KVM compatible ARM64 hypervisor
KVM hypervisor variant that can do TDX/SEV like security for existing armv8 systems. The hypervisor is implemented such that it can function in almost any armv8 board out there with virtualization support, regardless of the fact if the system shipped with existing EL2 elements or not.
Features added over regular KVM configurations are:
- Nearly full guest and host memory space separation
- Complete, linear guest memory integrity protection. Guest pages remain intact and unmovable but they can still be swapped in/out when needed.
- Host swap encryption
- Guest memory AES encrypted swapping
- Guest kernel signature verification support
- Kernel memory protection toolchain:
- Page table locks (including elements inside the P?Ds)
- Memory region permission adjustments
 
- Memory region / permission validation tools for all CPU modes
- Hypervisor internal key generation functionality and keyring for guest specific keys (filesystem encryption, integrity, ..)
- Initial support for secure guest migration via a shared secret
- Easy hooks into the hardware security features via symbol overrides
- Run 'make tools'. This will build all the tools required with right versions and install them into the 'buildtools' directory. This will also build the patched kernel under oss/linux.
- Run 'make target-qemu' to generate a qemu binary for the host invocation
- Run 'make hostimage' to generate a virtualization system host image
- Run 'make guestimage' to generate a sample virtualized guest for testing
- Confirm whether PLATFORM and BOOTIMG env variables set correct value. or set environment variable BOOTIMG to point to the image. Set PLATFORM as well to tell the build system which target you are going for. These variables are set in run scripts under docker directory.
- Run 'make DEBUG=1' to build the hypervisor against the kernel under oss/linux
- 'make run' will run the host emulation
- 'make gdb' will run a target debugger session. You can hit breakpoints anywhere in the kernel and in the hypervisor. This implies that that 'run' target was invoked with 'make DEBUGGER=1 run' such that the QEMU was waiting for the debugger connection.
- 'make GRAPHICS=1 ... run' will enable a spice display for the host. The invocation will echo the correct connection endpoint to connect to.
- Install more kvm virtual machines inside your host system emulation to see some more work the hypervisor is doing.
- Work with the kernel under oss/linux, hyp
- Once guest touches a page, it is removed from the host. This is true for all guest pages.
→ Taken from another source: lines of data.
/-- A delivery without its end marker; a sender that is no token. -/
theorem witness_IterationRefusesBrokenDeliveries :
    (∃ s : State, cfgLegal s.cfg = true ∧ s.booted = true ∧ ¬ WithinDuties s ∧ s.netIn = []) ∧
    (∃ s : State, cfgLegal s.cfg = true ∧ s.booted = true ∧ ¬ WithinDuties s ∧ s.linkRx = []) := by
  refine ⟨⟨{ State.reset with linkRx := [[]] }, by decide, by decide, ?_, rfl⟩,
    ⟨{ State.reset with netIn := [⟨2 ^ 64, []⟩] }, by decide, by decide, ?_, rfl⟩⟩
  · rintro ⟨_, h⟩
    obtain ⟨body, last, h, _⟩ := h [] rfl
    simp at h
  · rintro ⟨h, _⟩
    exact absurd (h _ rfl) (by decide)

/-- Each length: beyond `MAX_PAYLOAD`, empty, exactly `MAX_PAYLOAD`. -/
theorem witness_IterationRunsTheMessageItReceives :
    ∀ m ∈ ([⟨1, three⟩, ⟨1, []⟩, ⟨1, two⟩] : List NetMessage),
      cfgLegal { tiny with netIn := [m] }.cfg = true ∧ { tiny with netIn := [m] }.booted = true ∧
      { tiny with netIn := [m] }.netIn = m :: [] ∧ { tiny with netIn := [m] }.linkRx = [] ∧
      m.sender < 2 ^ { tiny with netIn := [m] }.cfg.peerW := by decide

/-- Vector B14: eight long pulses, a byte 0xAA. -/
def longs8 : List Nat := [0x10014, 0x00014, 0x10014, 0x00014, 0x10014, 0x00014, 0x10014, 0x00014]

/-- An empty batch; a batch of a byte with no peer and with one; a batch that overflows `FRAME_MAX` = 1. -/
theorem witness_IterationRunsTheBatchItReceives :
    (∀ w ∈ ([[0x20000], frame42] : List (List Nat)),
      cfgLegal { tiny with linkRx := [w] }.cfg = true ∧ { tiny with linkRx := [w] }.booted = true ∧
      { tiny with linkRx := [w] }.netIn = [] ∧ { tiny with linkRx := [w] }.linkRx = w :: []) ∧
    decodeBatch tinyConfig [0x20000] = .ok [] ∧
    (decodeBatch tinyConfig frame42).toOption.map (fun evs => (linkRxRecord evs tiny).bytes) = some [0x42#8] ∧
    (decodeBatch tinyConfig (longs8 ++ longs8 ++ [0x20000])).toOption.map
      (fun evs => (linkRxRecord evs { tiny with cfg := { tinyConfig with frameMax := 1 } }).truncated) = some true := by
  refine ⟨by decide, by decide, by decide, ?_⟩
  decide

theorem witness_IterationIsItsDirectionsInDrawnOrder : cfgLegal busy.cfg = true ∧ busy.booted = true := by decide

/-- A payload of one byte from peer 2 and a batch of one byte (16 windows), with peer 1 recorded and with none. -/
theorem witness_SameIterationRace :
    cfgLegal busy.cfg = true ∧ busy.booted = true ∧ busy.netIn = ⟨2, [7#8]⟩ :: [⟨3, []⟩] ∧ 2 < 2 ^ busy.cfg.peerW ∧
    [7#8].length ≤ busy.cfg.maxPayload ∧ busy.linkRx = frame42 :: [[0x20000]] ∧
    (decodeBatch busy.cfg frame42).toOption.map (fun evs => (windowsOf busy.cfg evs).length) = some 16 ∧
    busy.peerValid = true ∧ { busy with peerValid := false }.peerValid = false := by decide

/-- A payload of exactly `MAX_PAYLOAD` = `FRAME_MAX` bytes. -/
theorem witness_PayloadComesBackToItsSender :
    cfgLegal tiny.cfg = true ∧ tiny.booted = true ∧ Memory.wf tiny.frameBuf = true ∧
    { tiny with netIn := [⟨2 ^ 64 - 1, two⟩] }.netIn = [⟨2 ^ 64 - 1, two⟩] ∧ tiny.linkRx = [] ∧
    2 ^ 64 - 1 < 2 ^ tiny.cfg.peerW ∧ 1 ≤ two.length ∧ two.length ≤ tiny.cfg.maxPayload ∧
    two.length ≤ tiny.cfg.frameMax := by decide

theorem witness_IterationDropsFrameWithoutPeer :
    cfgLegal State.reset.cfg = true ∧ State.reset.booted = true ∧ State.reset.netIn = [] ∧
    { State.reset with linkRx := [frame42] }.linkRx = [frame42] ∧
    (decodeBatch State.reset.cfg frame42).toOption.map (fun evs => (windowsOf State.reset.cfg evs).length) =
      some 16 ∧ State.reset.peerValid = false := by decide

/-- 15 windows, and none. -/
theorem witness_IterationIsSilentOnEmptyFrame :
    cfgLegal State.reset.cfg = true ∧ State.reset.booted = true ∧ State.reset.netIn = [] ∧
    (decodeBatch State.reset.cfg (frame42.drop 1)).toOption.map
      (fun evs => (windowsOf State.reset.cfg evs).length) = some 15 ∧
    decodeBatch State.reset.cfg [0x20000] = .ok [] := by decide

/-- Every operation of the frame statements answers a next state somewhere. -/
theorem witness_EncoderAndBridgeFrame :
    (∀ i ∈ ([.encode two, .encBit1, .encBit0, .netRx ⟨1, two⟩, .netRxEmpty 1, .netRxOversize ⟨1, three⟩,
      .frameFwd ⟨two, 7, false⟩, .frameFwdTrunc ⟨two, 7, true⟩, .frameSkip ⟨[], 7, false⟩] : List Instr),
      isNext (exec i tinyPeer) = true) ∧ isNext (exec (.frameDrop ⟨two, 7, true⟩) tiny) = true := by decide

/-- With a store (the eighth bit, room for one byte) and without. -/
theorem witness_DecoderOperationsFrame :
    (∀ i ∈ ([.evShort true 13, .evLong true 17, .evNoise true 14, .evEob 0, .halfBit true] : List Instr),
      isNext (exec i { tiny with phase := true, accBits := 7, frameLen := 1 }) = true) ∧
    isNext (exec .byteFlush { tiny with accBits := 8, frameLen := 1 }) = true ∧
    storedIndex (.halfBit true) { tiny with phase := true, accBits := 7, frameLen := 1 } = some 1 ∧
    storedIndex (.halfBit true) { tiny with phase := true, accBits := 7, frameLen := 2 } = none := by decide

theorem witness_LinkRxFrame :
    isNext (exec (.linkRx nineteen) State.reset) = true ∧ bytesStored State.reset.cfg nineteen = 1 := by decide

/-- Both orders, with both channels full, with no batch, with no message. -/
theorem witness_IterationFrame :
    ∀ o ∈ [Order.netFirst, Order.linkFirst], isNext (exec (.poll o) busy) = true ∧
      isNext (exec (.poll o) { busy with linkRx := [] }) = true ∧
      isNext (exec (.poll o) { busy with netIn := [] }) = true := by decide

/-- A payload that sets the peer, and a reset that clears it. -/
theorem witness_OnlyAcceptedPayloadsSetThePeer :
    (nextOf (exec (.netRx ⟨2, two⟩) tinyPeer)).map (·.peerAddr) = some 2 ∧
    (nextOf (exec (.poll .netFirst) { tiny with netIn := [⟨2, []⟩] })).map (·.peerValid) = some true ∧
    (nextOf (exec .reset tinyPeer)).map (·.peerValid) = some false := by decide

theorem witness_StepKeepsConfigurationAndOutputs :
    isNext (step { busy with stimulus := [iterLine .netFirst none none] }) = true := by decide

theorem witness_IterationSendsAtMostOneEach :
    isNext (exec (.poll .netFirst) busy) = true ∧ isNext (exec (.poll .linkFirst) busy) = true := by decide

/-- An operation that logs and one that does not. -/
theorem witness_OneLogRecordPerLoggingOperation :
    isNext (exec (.netRx ⟨2, two⟩) tinyPeer) = true ∧ isNext (exec (.halfBit true) tinyPeer) = true := by decide

/-- `busy` meets the invariant, and its step answers a next state. -/
theorem witness_EveryStepKeepsTheInvariant :
    Inv { busy with stimulus := [iterLine .linkFirst none none] } ∧
    isNext (step { busy with stimulus := [iterLine .linkFirst none none] }) = true := by
  refine ⟨⟨by decide, by decide, ?_, by decide, by decide, by decide, by decide, by decide, ?_⟩, by decide⟩
  · intro j _
    exact BitVec.getLsbD_zero
  · intro o ho
    cases ho

theorem witness_DecoderRestsBetweenIterations :
    TransactionLevel { busy with stimulus := [iterLine .linkFirst none none, resetLine] } ∧
    DecoderAtRest { busy with stimulus := [iterLine .linkFirst none none, resetLine] } ∧
    isNext (step { busy with stimulus := [iterLine .linkFirst none none, resetLine] }) = true := by
  refine ⟨?_, ⟨rfl, rfl, rfl, rfl, rfl⟩, by decide⟩
  intro st hst
  rcases List.mem_cons.1 hst with rfl | hst
  · exact .inr ⟨_, rfl⟩
  · rcases List.mem_cons.1 hst with rfl | hst
    · exact .inl rfl
    · cases hst

end Sys2Proof.Tests
end

section
/-! PROOFS. The scope of the model (00_scope.md): which configurations it gives a meaning to (R8). -/

namespace Sys2Proof.Machine

/-! ### The guard every operation shares -/

/-- Under a configuration that is not legal the guard refuses, whatever it guards. -/
theorem whenSelected_configNotLegal (i : Instr) (s : State) (o : Host.Outcome State Fault Refusal)
    (hc : cfgLegal s.cfg = false) : whenSelected i s o = .refused .configNotLegal := by
  simp [whenSelected, hc]

/-- Every operation stands behind the shared guard, so what the guard answers holds of every operation. -/
theorem exec_eq_whenSelected (i : Instr) (s : State) : ∃ o, exec i s = whenSelected i s o := by
  cases i <;> exact ⟨_, rfl⟩

theorem exec_configNotLegal (i : Instr) (s : State) (hc : cfgLegal s.cfg = false) :
    exec i s = .refused .configNotLegal := by
  obtain ⟨o, ho⟩ := exec_eq_whenSelected i s
  rw [ho, whenSelected_configNotLegal i s o hc]

/-! ### O3 -/

/-- Settles O3: a configuration that fails a line of `cfg_ok` is not legal, so the guard every operation stands
behind refuses it. -/
theorem configurationFailingCfgOkIsRefused : Obligations.ConfigurationFailingCfgOkIsRefused := by
  refine ⟨fun i s hbad => exec_configNotLegal i s (Bool.eq_false_iff.mpr fun hlegal => hbad ?_), by decide⟩
  obtain ⟨-, hshort, hlong, hapart, ⟨htxMin, htxMax⟩, hfits, hframe, hpayload⟩ := (cfgLegal_iff s.cfg).mp hlegal
  exact ⟨hshort, hlong, hapart, htxMin, htxMax, hfits, hframe, hpayload⟩

end Sys2Proof.Machine
end

section
/-! PROOFS. The encoder (40_encoder.md): its pulses by index, and what its three operations answer (R80 to R82). -/

namespace Sys2Proof.Machine

/-! ### Pulses by index -/

/-- Where every element of a list gives a block of `n` entries, the blocks together hold `n` entries an element. -/
theorem length_flatMap_of_length_eq {α β : Type} {f : α → List β} {n : Nat} (hf : ∀ a, (f a).length = n)
    {l : List α} : (l.flatMap f).length = n * l.length := by
  simp [List.length_flatMap, hf, Nat.mul_comm]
- ARmv8 guests are extended to do 'set memory {encrypted, decrypted}' calls
- Guest is always responsible for opening the shared communication channels
- The support is experimental. High level logic is as follows:
- When the linux mm evicts a clean page, we measure it (sha256) to make sure it can't change while the vm doesn't own it. Besides the actual page data, we also measure the page permissions so that the page cannot change from RO to RW once being reloaded.
- When the mm evicts a dirty page, we encrypt AND measure it on its way to the swap. We don't use the authenticated encryption as the measurement code has to be in place anyway to handle the clean / RO pages.
 
- Hooks into kernel arch_do_swap_page, arch_unmap_one as full-swap encryption alternative to plain guest swap encryption
- Encrypts all pages going out to swap and decrypts them during swap-in
- Works in STANDALONE mode as well without virtualization support enabled
- Support is experimental
- Hypervisor supports guest kernel signature checks out of the box. Just use two top level makefile targets ('gen_key' and 'sign_guest IMAGE= DTB_FILE=<dtb_file> DTB_ADDR=') to embed a signature of the kernel image and the device tree into the kernel image. The signature is checked prior to allowing the guest to be mapped as an executable.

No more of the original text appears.